Count of Substrings Divisible by 4 or 5

Jimmy loves numbers and he is fascinated by their properties. One day, he scribbles down the number \(04320\) and starts doodling around it. He discovers that some of its contiguous substrings are multiples of \(4\) (for example, \(4\), \(04\), \(32\), \(432\), etc.) while others are multiples of \(5\) (for example, \(20\), \(320\), etc.).

The challenge is: Given a string of digits, count how many contiguous substrings represent a number that is a multiple of either \(4\) or \(5\). Note the following:

• The substring may start with a \(0\).
• Substrings that come from different positions are considered distinct even if they have the same value.
• If a substring is a multiple of both \(4\) and \(5\) (i.e. a multiple of \(20\)), it should be counted only once.

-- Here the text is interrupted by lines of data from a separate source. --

/-- R440, Table 20.11: each debug instruction acts while its scope is open, and acts as BYPASS while it is not. -/
def Obligations.DebugInstructionsNeedTheirScope : Prop :=
  ∀ s : State, s.boot.pwrGood = true →
    let v := s.jtag.procSel
    let p := procOf v
    (∀ c code scope, (c, code, scope) ∈ [(Instr.procHalt, 0xD2, procScope v), (.procRun, 0xD2, procScope v), (.procStep, 0xD2, procScope v),
        (.scanLen, 0xD9, scanScope s.jtag.scanSel)] ∨
      (∃ n w d, (c, code, scope) = (Instr.procReg n w d, 0xD3, procScope v)) ∨ (∃ a, (c, code, scope) = (Instr.memAddr a, 0xD4, 1)) ∨
      (∃ w d, (c, code, scope) = (Instr.memData w d, 0xD5, 1)) ∨ (∃ o w d, (c, code, scope) = (Instr.regAccess o w d, 0xD6, 1)) ∨
      (∃ x, (c, code, scope) = (Instr.procSel x, 0xD1, procScope x)) ∨ (∃ x, (c, code, scope) = (Instr.scanSel x, 0xD7, scanScope x)) ∨
      (∃ l, (c, code, scope) = (Instr.scanShift l, 0xD8, scanScope s.jtag.scanSel)) →
      bit s.sec.scopes scope = false → exec c s = .next (s.actsBypass code)) ∧
    (s.sec.scopes = 0 → exec .dbgStatus s = .next (s.actsBypass 0xD0)) ∧
    (s.sec.scopes ≠ 0 → exec .dbgStatus s = .next (s.undriven.tap 0xD0 (natBits 64 (s.sec.scopes + 8 * b2n s.selHalted)))) ∧
    (∀ x, bit s.sec.scopes (procScope x) = true → ∃ t, exec (.procSel x) s = .next t ∧ t.jtag.procSel = x % 512 ∧
      t.jtag.dr = natBits 16 v ∧ t = { s with jtag := t.jtag, out := t.out }) ∧
    (bit s.sec.scopes (procScope v) = true → s.procUp p = true →
      (s.procs.halted.contains p = false →
        ∃ t, exec .procHalt s = .next t ∧ t.procs.halted = s.procs.halted ++ [p] ∧
          t = { s with procs := t.procs, clusters := t.clusters, jtag := t.jtag, out := t.out } ∧
          ((∀ d c, p ≠ .control d c) → t.clusters = s.clusters)) ∧
      (s.procs.halted.contains p = true →
        (∃ t, exec .procStep s = .next t ∧ t.procs.halted = s.procs.halted ∧ t.procs.epoch = s.procs.epoch + 1 ∧
          t = { s with procs := t.procs, jtag := t.jtag, out := t.out }) ∧
        (exec .procRun s = .next ((State.resumeProc (State.procMoved
          { s.undriven with procs := { s.procs with halted := s.procs.halted.filter (· ≠ p) } } p) p).tap 0xD2 (natBits 8 2))) ∧
        (∀ n d, ∃ t, exec (.procReg n true d) s = .next t ∧ (procCode p, n % 256, d) ∈ t.procs.regs ∧ t.jtag.dr = natBits 64 d.toNat ∧
          t = { s with procs := t.procs, jtag := t.jtag, out := t.out }))) ∧
    (bit s.sec.scopes (procScope v) = true → s.selHalted = false → ∀ n w d, exec (.procReg n w d) s =
      .next (s.undriven.tap 0xD3 (natBits 64 0))) ∧
    (bit s.sec.scopes 1 = true →
      (∀ a, ∃ t, exec (.memAddr a) s = .next t ∧ t.jtag.memAddr = a % 2 ^ 52 / 8 * 8 ∧ t = { s with jtag := t.jtag, out := t.out }) ∧
      (∀ w d, ∃ t, exec (.memData w d) s = .next t ∧ t.jtag.memAddr = (s.jtag.memAddr + 8) % 2 ^ 52 ∧
        t.jtag.dr = natBits 64 (s.undriven.debugAccess s.jtag.memAddr w d).1.toNat ∧
        t.mem = (s.undriven.debugAccess s.jtag.memAddr w d).2.mem) ∧
      (∀ o d, exec (.regAccess o true d) s = .next ((s.undriven.regWrite 0 97 (o % 2 ^ 26) 8 d.toNat).tap 0xD6 (natBits 64 0))) ∧
      (∀ o d, exec (.regAccess o false d) s = .next ((s.undriven.regRead 0 (o % 2 ^ 26) 8).2.tap 0xD6
        (natBits 64 (s.undriven.regRead 0 (o % 2 ^ 26) 8).1.toNat)))) ∧
    (∀ x, bit s.sec.scopes (scanScope x) = true → ∃ t, exec (.scanSel x) s = .next t ∧ t.jtag.scanSel = x % 2 ^ 17 ∧
      t = { s with jtag := t.jtag, out := t.out }) ∧
    (bit s.sec.scopes (scanScope s.jtag.scanSel) = true →
      (∃ t, exec .scanLen s = .next t ∧ t.jtag.dr = natBits 32 (Config.scanLength s.jtag.scanSel) ∧ t = { s with jtag := t.jtag, out := t.out }) ∧
      ∀ l, ∃ t, exec (.scanShift l) s = .next t ∧ t.jtag.dr.length = Config.scanLength s.jtag.scanSel ∧
        (s.scanRests = false → t.jtag.dr = List.replicate (Config.scanLength s.jtag.scanSel) false) ∧ t = { s with jtag := t.jtag, out := t.out, fresh := t.fresh })

/-! ## Reedway (chapter 19) and peer memory (R313, R314) -/

/-- R414, R415, R417, R420: what a port that is up sends next: the RETRY it owes, else the oldest flit to send again, else the next
flit of the virtual channel that R420 picks, numbered, kept for replay and charged one credit, else NULL; a flit sent again carries the
ACK and, where it carried none, the CREDIT of now. R418: a module without FABRIC_ID sends no message. A RETRY that arrives sends
the sender back to the SEQ it names. R415, R420: a flit that fails its check is counted and
recorded, one with another SEQ than the one expected is
not; the first owes a RETRY, the second one where none is under way. A NULL flit brings its ACK and CREDIT, a RETRY flit that and the SEQ to go back to, and a DATA or TRAIN
flit in turn moves the SEQ expected on. -/
def Obligations.FlitsAreSentAndReceived : Prop :=
  (∀ (s : State) (n : Nat),
     let u := s.flushPeer
     let p := u.port n
     let ack := p.fields.1
     let cvc := p.fields.2.1
     let cn := p.fields.2.2.1
     let q := p.fields.2.2.2
     (p.state = 2 → p.retryOwed = true → exec (.flitTransmit n) s = .next
       (((u.modPort n fun _ => { q.slot false with retryOwed := false }).put
         (.flit n (flitBytes 3 0 false false 0 ack cvc cn (leBytes 2 p.rxSeq)))).cntPort n 0)) ∧
     (p.state = 2 → p.retryOwed = false → ∀ i b rest, p.resend = (i, b) :: rest →
       let x := p.refit b
       exec (.flitTransmit n) s = .next ((((u.modPort n fun _ => { x.2.slot (fld (at' x.1 0 1) 4 3 = 0) with
         resend := rest, replay := x.2.replay.map fun y => if y.1 = i then (i, x.1) else y }).put (.flit n x.1)).cntPort n 0).cntPort n 6)) ∧
     (p.state = 2 → p.retryOwed = false → p.resend = [] → p.replay.length < 512 → (u.func (u.fnOf (n / 6))).ep.fabricId ≠ 0 →
       ∀ vc m ms, p.pickVc = some vc →
       p.queues.getD vc [] = m :: ms →
       let last := (m.bytes.drop 240).isEmpty
       let b := flitBytes 1 vc (!m.started) last p.txSeq ack cvc cn (m.bytes.take 240)
       let waits := vc = 0 && (List.range 7).any fun i => p.readyVc (i + 1)
       let q := q.slot (vc = 0)
       let v := (((u.modPort n fun _ => { q with
         txSeq := (p.txSeq + 1) % 4096, replay := q.replay ++ [(p.txSeq, b)], credits := modNth (· - 1) vc q.credits,
         queues := modNth (fun _ => if last then ms else { m with bytes := m.bytes.drop 240, started := true } :: ms) vc q.queues,
         rr := if vc = 0 then q.rr else vc % 7 + 1, delayed := if vc = 0 then q.delayed || waits else false,
         wire := if last then q.wire ++ [(m.sent, p.txSeq)] else q.wire }).put (.flit n b)).cntPort n 0).protect (n / 6)
       exec (.flitTransmit n) s = .next (if waits && !p.delayed then v.cntPort n 13 else v)) ∧
     (p.state = 2 → p.retryOwed = false → p.resend = [] →
       (512 ≤ p.replay.length ∨ (u.func (u.fnOf (n / 6))).ep.fabricId = 0 ∨ p.pickVc = none) →
       exec (.flitTransmit n) s = .next ((u.modPort n fun _ => q.slot false).put (.flit n (flitBytes 0 0 false false 0 ack cvc cn [])))) ∧
     (∀ seq, n < 24 → (s.port n).state = 2 → exec (.retry n seq) s = .next ((s.modPort n fun p =>
       { p with
         resend := p.replay.dropWhile (fun x => x.1 ≠ seq), retrySeq := seq,
         retryCount := if p.retrySeq = seq then p.retryCount + 1 else 1 }).cntPort n 5))) ∧
  (∀ (s : State) (n c x : Nat) (b : List Byte), (s.port n).state = 2 → n < 24 →
     let type := fld (at' b 0 1) 0 4
     let sound := b.length = 256 ∧ crc64 (b.take 248) = at' b 248 8 ∧ type ≤ 3
     let owe (corrupt : Bool) (u : State) : State :=
       u.modPort n fun p => if p.retrying && !corrupt then p else { p with retryOwed := true, retrying := true }
     let w := (s.cntPort n 2 c).cntPort n 3 x
     let u := w.modPort n fun p => (if bit (at' b 4 2) 15 then p.acked (at' b 4 2 % 4096) else p).credited (at' b 6 2 / 2 ^ 13) (at' b 6 2 % 2 ^ 13)
     let run := exec (.flitReceive n ⟨c, x, b⟩) s
     let done (x : State) : State := x.exercised (n / 6) [.port n]
     (¬ sound → run = .next (done (owe true (((w.cntPort n 4).fault ((w.cntPort n 4).witness (n / 6)) 6 4 n 1).1)))) ∧
     (sound → type = 0 → run = .next (done u)) ∧
     (sound → type = 3 → run = .next (done ((u.cntPort n 1).retryFrom n (at' b 8 2 % 4096)))) ∧
     (sound → type = 1 ∨ type = 2 → at' b 2 2 % 4096 ≠ (s.port n).rxSeq → run = .next (done (owe false w))) ∧
     (sound → type = 1 ∨ type = 2 → at' b 2 2 % 4096 = (s.port n).rxSeq →
       let v := (u.cntPort n 1).modPort n fun p => { p with
         rxSeq := (at' b 2 2 % 4096 + 1) % 4096, ackOwed := some (at' b 2 2 % 4096), retrying := false, retryOwed := false }
       run = .next (done (if type = 1 then (v.protect (n / 6)).assemble n b else v))))

/-- R416, R419, R421, R424: eight retries make a port or a die-to-die link retrain, and a partner that trains a port; a training that takes too long takes it down, a
version that both ends have brings it up, an acknowledgement ends the retransmission of a message and settles the row that it
carried, and one that is missing sends it again. -/
def Obligations.PortsTrainAndMessagesAreAcknowledged : Prop :=
  ∀ s : State,
    (∀ n, n < 24 → (s.port n).state = 2 →
      (8 ≤ (s.port n).retryCount → exec (.retryLimit n) s = .next (s.retrainPort n)) ∧
      (s.up (n / 6) = true → exec (.linkPartnerTraining n) s = .next (s.retrainPort n))) ∧
    (∀ n, n < 24 → s.up (n / 6) = true → ((s.port n).state = 3 ∨ (s.port n).state = 1 ∧ (s.port n).noVer = false) →
      exec (.linkTrainTimeout n) s = .next (s.portDown n)) ∧
    (∀ n, 24 ≤ n → n < 36 → s.up (d2dLink n).1 = true → s.up (d2dLink n).2 = true →
      exec (.linkTrainTimeout n) s = .next (s.linkFail n) ∧
      ∀ seq k, s.linkRetries.lookup n = some (seq, k) → 8 ≤ k → exec (.retryLimit n) s = .next (s.linkRetrain n)) ∧
    (∀ n (p : Partner), n < 24 → (s.port n).en = true → ((s.port n).state = 1 ∨ (s.port n).state = 3) →
      let v := min s.rwHigh p.hi
      (1 ≤ v → p.lo ≤ v → ∃ t, exec (.linkTrainDone n p) s = .next t ∧ (s.ports.length = 24 → (t.port n).state = 2 ∧ (t.port n).ver = v ∧
        (t.port n).partner = p.ident ∧ (t.port n).rxSeq = 0) ∧ t.cores = s.cores ∧ t.fw = s.fw) ∧
      (v < 1 ∨ v < p.lo → ∃ t, exec (.linkTrainDone n p) s = .next t ∧ (s.ports.length = 24 → (t.port n).state = 1) ∧ t.cores = s.cores ∧
        t.fw = s.fw)) ∧
    (∀ f src seq,
      let mine (m : Sent) : Bool := m.dest = src && m.seq = seq && m.vc = 0
      let u := s.modFunc f fun g => { g with ep := { g.ep with unacked := g.ep.unacked.filter fun m => !mine m } }
      exec (.deliveryAck f src seq) s = .next (if (u.endpointOf src).isSome then u
        else ((s.func f).ep.unacked.filter mine).foldl (fun v m => State.settle v f src m.msg.bytes) u)) ∧
    (∀ f dest seq m, (s.func f).ep.unacked.find? (fun m => m.dest = dest && m.vc = 0 && m.seq = seq) = some m →
      s.endpointOf dest = none →
      let r := s.queueOut m (s.sentBytes m)
      let u := r.1.modFunc f fun g => { g with ep := { g.ep with unacked := g.ep.unacked.map fun x => if x = m then { m with port := r.2 } else x } }
      exec (.e2eRetransmit f dest seq) s = .next (match r.2 with
        | some p => u.cntPort p 12
        | none => u))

Hint: A number is divisible by \(4\) if its last two digits form a number divisible by \(4\) (or if it is a single digit, that digit is divisible by \(4\)). Similarly, a number is divisible by \(5\) if its last digit is \(0\) or \(5\). Use these properties to count the valid substrings efficiently.

inputFormat

The input consists of a single line containing a non-empty string of digits.

For example:

04320

outputFormat

Output a single integer representing the count of contiguous substrings that are divisible by \(4\) or \(5\) (each substring that satisfies the condition is counted only once even if it meets both criteria).

For example, for the input above the correct output is:

11

sample

04320

11